Numbers of cancer deaths in Europe in 2017, stratified by age and sex, are summarized in Table 2. Overall, approximately 1.4 million individuals aged > 50 years died from cancer in Europe in 2017, thereof more men (approximately 792 million) than women (approximately 605 million). Overall, cancer caused 24% of all deaths. When focusing on the EU, the respective number for 2017 was approximately 1.1 million individuals (again 24% of all deaths), thereof 632,000 men and 486,000 women.

Life expectancies and years of life lost

For the countries reported on in Eurostat (all EU countries plus most European non-EU countries), life-expectancies were extracted from Eurostat and WHO data. Life expectancies ranged from 70.9 years (Latvia) to 83.7 years (Switzerland) and were consistently higher among females (Supplementary Table 1). An estimated total of 12.6 million years of life were lost in the investigated countries due to cancer deaths in 2017.

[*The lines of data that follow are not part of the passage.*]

/-- A write to MEM_ADDR is the masked write and nothing else (R129). -/
theorem exec_wrMemAddr (s : State) (v m : Word) :
    exec (.wrMemAddr v m) s = .next { s with memAddr := maskedWrite s.memAddr v m } := rfl

/-- A write to DRAM_ADDR is the masked write and nothing else (R130). -/
theorem exec_wrDramAddr (s : State) (v m : Word) :
    exec (.wrDramAddr v m) s = .next { s with dramAddr := maskedWrite s.dramAddr v m } := rfl

/-- Settles O17: both writes are the masked write, which merges. -/
theorem addressRegisterWritesMergeUnderTheMask :
    Obligations.AddressRegisterWritesMergeUnderTheMask :=
  ⟨⟨writeOfCtrl rfl, writeOfCtrl rfl⟩, fun s v m =>
    ⟨⟨_, merged_maskedWrite _ v m, exec_wrMemAddr s v m⟩,
      ⟨_, merged_maskedWrite _ v m, exec_wrDramAddr s v m⟩⟩⟩

/-- A write to RD_LEN is the masked write and then the transfer that the register's new value asks
for (R131). -/
theorem exec_wrRdLen (s : State) (v m : Word) :
    exec (.wrRdLen v m) s = .next { s with rdLen := maskedWrite s.rdLen v m }.afterRdLen := rfl

/-- The transfer after a write to RD_LEN is `DMA.TO_LOCAL` of the register (R131, R210). -/
theorem exec_dmaToLocal_rdLen (s : State) :
    exec (.dmaToLocal (lenSkip s.rdLen) (lenCountM1 s.rdLen) (lenRaw s.rdLen)) s =
      .next s.afterRdLen := rfl

/-- Settles O18: the write ends in the transfer of the merged word, which keeps the registers. -/
theorem rdLenWriteMergesThenTransfersIn : Obligations.RdLenWriteMergesThenTransfersIn := by
  refine ⟨writeOfCtrl rfl, fun s v m => ?_⟩
  let s' : State := { s with rdLen := maskedWrite s.rdLen v m }
  exact ⟨s'.rdLen, s'.afterRdLen, merged_maskedWrite s.rdLen v m, exec_wrRdLen s v m,
    exec_dmaToLocal_rdLen s', State.ctrl_afterRdLen s' .rdLen⟩

/-- A write to WR_LEN is the masked write and then the transfer that the register's new value asks
for (R132). -/
theorem exec_wrWrLen (s : State) (v m : Word) :
    exec (.wrWrLen v m) s = .next { s with wrLen := maskedWrite s.wrLen v m }.afterWrLen := rfl

/-- The transfer after a write to WR_LEN is `DMA.TO_MAIN` of the register (R132, R210). -/
theorem exec_dmaToMain_wrLen (s : State) :
    exec (.dmaToMain (lenSkip s.wrLen) (lenCountM1 s.wrLen) (lenRaw s.wrLen)) s =
      .next s.afterWrLen := rfl

/-- Settles O19: the write ends in the transfer of the merged word, which keeps the registers. -/
theorem wrLenWriteMergesThenTransfersOut : Obligations.WrLenWriteMergesThenTransfersOut := by
  refine ⟨writeOfCtrl rfl, fun s v m => ?_⟩
  let s' : State := { s with wrLen := maskedWrite s.wrLen v m }
  exact ⟨s'.wrLen, s'.afterWrLen, merged_maskedWrite s.wrLen v m, exec_wrWrLen s v m,
    exec_dmaToMain_wrLen s', State.ctrl_afterWrLen s' .wrLen⟩

/-- Settles O20: both writes are the identity. -/
theorem readOnlyRegistersDropWrites : Obligations.ReadOnlyRegistersDropWrites :=
  ⟨⟨writeOfCtrl rfl, writeOfCtrl rfl⟩, fun _ _ _ => ⟨rfl, rfl⟩⟩

/-! ## The secondary bank -/

theorem readOfPc_zero (c : Config) : ReadOfPc c 0 .rdPc := by
  intro addr v m h
  rw [decode_pcRead, decodePcRead_of_zero ((pcIndex_eq_zero c addr).2 h)]

theorem writeOfPc_zero (c : Config) : WriteOfPc c 0 .wrPc := by
  intro addr v m h
  rw [decode_pcWrite, decodePcWrite_of_zero ((pcIndex_eq_zero c addr).2 h)]

theorem pcIndex_eq_of_toNat {c : Config} {k : BitVec 30} {addr : Word}
    (h : addr.toNat / 4 % 2 ^ c.pcregsBits = k.toNat) : pcIndex c addr = k :=
  BitVec.eq_of_toNat_eq ((pcIndex_toNat c addr).trans h)

theorem readOfPc_of_ne (c : Config) {k : BitVec 30} (hk : k ≠ 0) :
    ReadOfPc c k.toNat (.rdPcreg k) := by
  intro addr v m h
  obtain rfl := pcIndex_eq_of_toNat h
  rw [decode_pcRead, decodePcRead_of_ne hk]

theorem writeOfPc_of_ne (c : Config) {k : BitVec 30} (hk : k ≠ 0) :
    WriteOfPc c k.toNat (.wrPcreg k) := by
  intro addr v m h
  obtain rfl := pcIndex_eq_of_toNat h
  rw [decode_pcWrite, decodePcWrite_of_ne hk]

/-- A read of the program counter answers all its bits (R137). -/
theorem exec_rdPc (s : State) : exec .rdPc s = .next { s with rdata := s.pc } := by
  rw [exec, execRdPc, s.pr_zero, State.answer]

/-- A store to word 0 of the secondary bank sets the program counter alone (R31). -/
theorem State.setPr_zero (s : State) (v : Word) : s.setPr 0 v = { s with pc := v } := by
  rw [State.setPr, State.prIndex, Nat.zero_mod, if_pos rfl]

/-- A write of the program counter is the masked write and nothing else (R138). -/
theorem exec_wrPc (s : State) (v m : Word) :
    exec (.wrPc v m) s = .next { s with pc := maskedWrite s.pc v m } := by
  rw [exec, execWrPc, s.setPr_zero, s.pr_zero]

/-- Settles O22: index 0 of the bank is the program counter, read whole and written by the masked
write. -/
theorem pcReadsAndWritesAllBits : Obligations.PcReadsAndWritesAllBits :=
  fun s v m => ⟨readOfPc_zero s.config, writeOfPc_zero s.config, exec_rdPc s,
    _, merged_maskedWrite s.pc v m, exec_wrPc s v m⟩

/-- A store to a word after the first changes the list of those words alone (R31). -/
theorem State.setPr_frame_of_ne {s : State} {k : Nat} (h : s.prIndex k ≠ 0) (v : Word) :
    s.setPr k v = { s with pcRegs := (s.setPr k v).pcRegs } := by
  rw [State.setPr, if_neg h]

/-- Settles O23: a well-formed index is its own remainder and is not 0, so the bank's laws give the
word (`State.pr_setPr_same`), the other words (`State.pr_setPr_other`) and the frame. -/
theorem otherSecondaryWordsArePlainStorage : Obligations.OtherSecondaryWordsArePlainStorage := by
  intro s k v m hinv hwf
  obtain ⟨_, _, _, _, hpr, _⟩ := hinv
  obtain ⟨hk, hlt⟩ := (pcregIndexOk_iff s.config k).1 hwf
  have hmod : k.toNat % s.config.pcregsCount = k.toNat := Nat.mod_eq_of_lt hlt
  have hidx : s.prIndex k.toNat ≠ 0 :=
    fun e => hk (BitVec.eq_of_toNat_eq (hmod.symm.trans e))
  refine ⟨readOfPc_of_ne s.config hk, writeOfPc_of_ne s.config hk, rfl, _, rfl, ?_,
    fun j hj hjk => State.pr_setPr_other s _ ?_, State.setPr_frame_of_ne hidx _⟩
  · rw [State.pr_setPr_same hpr]
    exact merged_maskedWrite _ v m
  · rwa [Nat.mod_eq_of_lt hj, hmod]

/-! ## Local memory -/

theorem memIndex_eq_of_and {a : BitVec 11} {addr : Word}
    (h : (addr &&& 0x1FFC#32).toNat = 4 * a.toNat) : memIndex addr = a :=
  BitVec.eq_of_toNat_eq (Nat.eq_of_mul_eq_mul_left (by decide) ((memIndex_toNat addr).trans h))

theorem readOfMem (a : BitVec 11) : ReadOfMem (4 * a.toNat) (.rdMem a) := by
  intro c addr v m h
  rw [decode_memRead, memIndex_eq_of_and h]

theorem writeOfMem (a : BitVec 11) : WriteOfMem (4 * a.toNat) (.wrMem a) := by
  intro c addr v m h
  rw [decode_memWrite, memIndex_eq_of_and h]

theorem State.lmWord_of_big {s : State} (h : s.config.lmByteOrder = .big) (a : Nat) :
    s.lmWord a = s.bigWord a := by
  rw [State.lmWord, h, wordOfBytes, State.bigWord]

theorem State.lmWord_of_little {s : State} (h : s.config.lmByteOrder = .little) (a : Nat) :
    s.lmWord a = s.littleWord a := by
  rw [State.lmWord, h, wordOfBytes, State.littleWord]

/-- A read of local memory answers the word at its address (R141). -/
theorem exec_rdMem (s : State) (a : BitVec 11) :
    exec (.rdMem a) s = .next { s with rdata := s.lmWord (4 * a.toNat) } := rfl

/-- Settles O24: the word at the address is its four bytes in the order of the parameter. -/
theorem localReadAnswersTheFourBytes : Obligations.LocalReadAnswersTheFourBytes := by
  refine fun s a => ⟨readOfMem a, fun hbig => ?_, fun hlittle => ?_⟩
  · rw [exec_rdMem, State.lmWord_of_big hbig]
  · rw [exec_rdMem, State.lmWord_of_little hlittle]

/-- A write to local memory stores the masked write of the word at its address (R142). -/
theorem exec_wrMem (s : State) (a : BitVec 11) (v m : Word) :
    exec (.wrMem a v m) s = .next (s.lmWriteWord (4 * a.toNat)
      (maskedWrite (s.lmWord (4 * a.toNat)) v m)) := rfl

/-- Storing the masked write of a word merges into that word (R120, R142). -/
theorem State.lmWriteWord_maskedWrite_merged {s : State} (h : s.lm.wf) (a : Nat) (v m : Word) :
    Merged (s.lmWord a) v m ((s.lmWriteWord a (maskedWrite (s.lmWord a) v m)).lmWord a) := by
  rw [State.lmWord_lmWriteWord h]
  exact merged_maskedWrite _ v m

/-- Settles O25: the stored word is the merged one under either order of its bytes, and no byte
outside it has the address of one of its four. -/
theorem localWriteMergesIntoTheWord : Obligations.LocalWriteMergesIntoTheWord := by
  intro s a v m hinv
  obtain ⟨hlm, _⟩ := hinv
  have hmerged := State.lmWriteWord_maskedWrite_merged hlm (4 * a.toNat) v m
  refine ⟨writeOfMem a, _, exec_wrMem s a v m, rfl, fun hbig => ?_, fun hlittle => ?_,
    fun b hb hout => State.lmRead_lmWriteWord_other s _ fun i hi => ?_⟩
  · rw [← State.lmWord_of_big hbig]
    exact State.lmWord_of_big (s := s.lmWriteWord _ _) hbig _ ▸ hmerged
  · rw [← State.lmWord_of_little hlittle]
    exact State.lmWord_of_little (s := s.lmWriteWord _ _) hlittle _ ▸ hmerged
  · have ha := a.isLt
    unfold localMemSize
    omega

end Sys2Proof.Machine

/-! PROOF. What 41_status_commands.md says of a write to STATUS: its flags, its interrupt calls and
its ignored bits (R160 to R188), the gates that end it (R189 to R191), and what each command does
alone. -/

namespace Sys2Proof.Machine

/-! ## The commands of each flag -/

/-- The command that clears `f`. -/
def clearCommand : Flag → Command
  | .halt => .clrHalt
  | .broke => .clrBroke
  | .sstep => .clrSstep
  | .intrOnBreak => .clrIntrBreak
  | .sig n => .clrSig n

/-- The command that sets `f`; BROKE has none (R28). -/
def setCommand : Flag → Option Command
  | .halt => some .setHalt
  | .broke => none
  | .sstep => some .setSstep
  | .intrOnBreak => some .setIntrBreak
  | .sig n => some (.setSig n)

theorem clearedBy_eq_some_iff {c : Command} {f : Flag} :
    clearedBy c = some f ↔ c = clearCommand f := by
  constructor
  · intro h
    cases c <;> cases h <;> rfl
  · rintro rfl
    cases f <;> rfl

theorem setBy_eq_some_iff {c : Command} {f : Flag} :
    setBy c = some f ↔ some c = setCommand f := by
  constructor
  · intro h
    cases c <;> cases h <;> rfl
  · intro h
    cases f <;> cases h <;> rfl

Cancer mortality reductions, prevented cancer deaths and years of life lost

We assumed achievable cancer mortality reductions by 2–11%, depending on the extent of current fortification. With these assumptions, a total of approximately 27,400 cancer deaths has presumably already been prevented in 2017 in Europe (thereof almost 11,000 in the EU excluding the UK), with the potential for prevention of further 129,000 cancer deaths (9% of cancer deaths), thereof 113,000 in the EU (10% of cancer deaths in the EU) if all countries used adequate fortification of foods with vitamin D like Finland (Table 3). This would correspond to approximately 1.2 million preventable years of life lost (approximately 1 million in the EU).

Table 3 Estimates of prevented years of life lost in the European population and in the population of the European Union aged 50 years and older in 2017 using different assumptions regarding vitamin D fortification effects

Sensitivity analyses assuming stronger or weaker cancer mortality reduction according to the upper and lower bound of the 95% confidence interval of the respective meta-analysis (2) suggested a wide plausible range for preventable cancer deaths in Europe (approximately 39,000–209,000) and the EU (approximately 34,000–182,000). Likewise, the plausible range for preventable years of life lost was wide (approximately 360,000–1.9 million in Europe, and 312,000–1.7 million in the EU).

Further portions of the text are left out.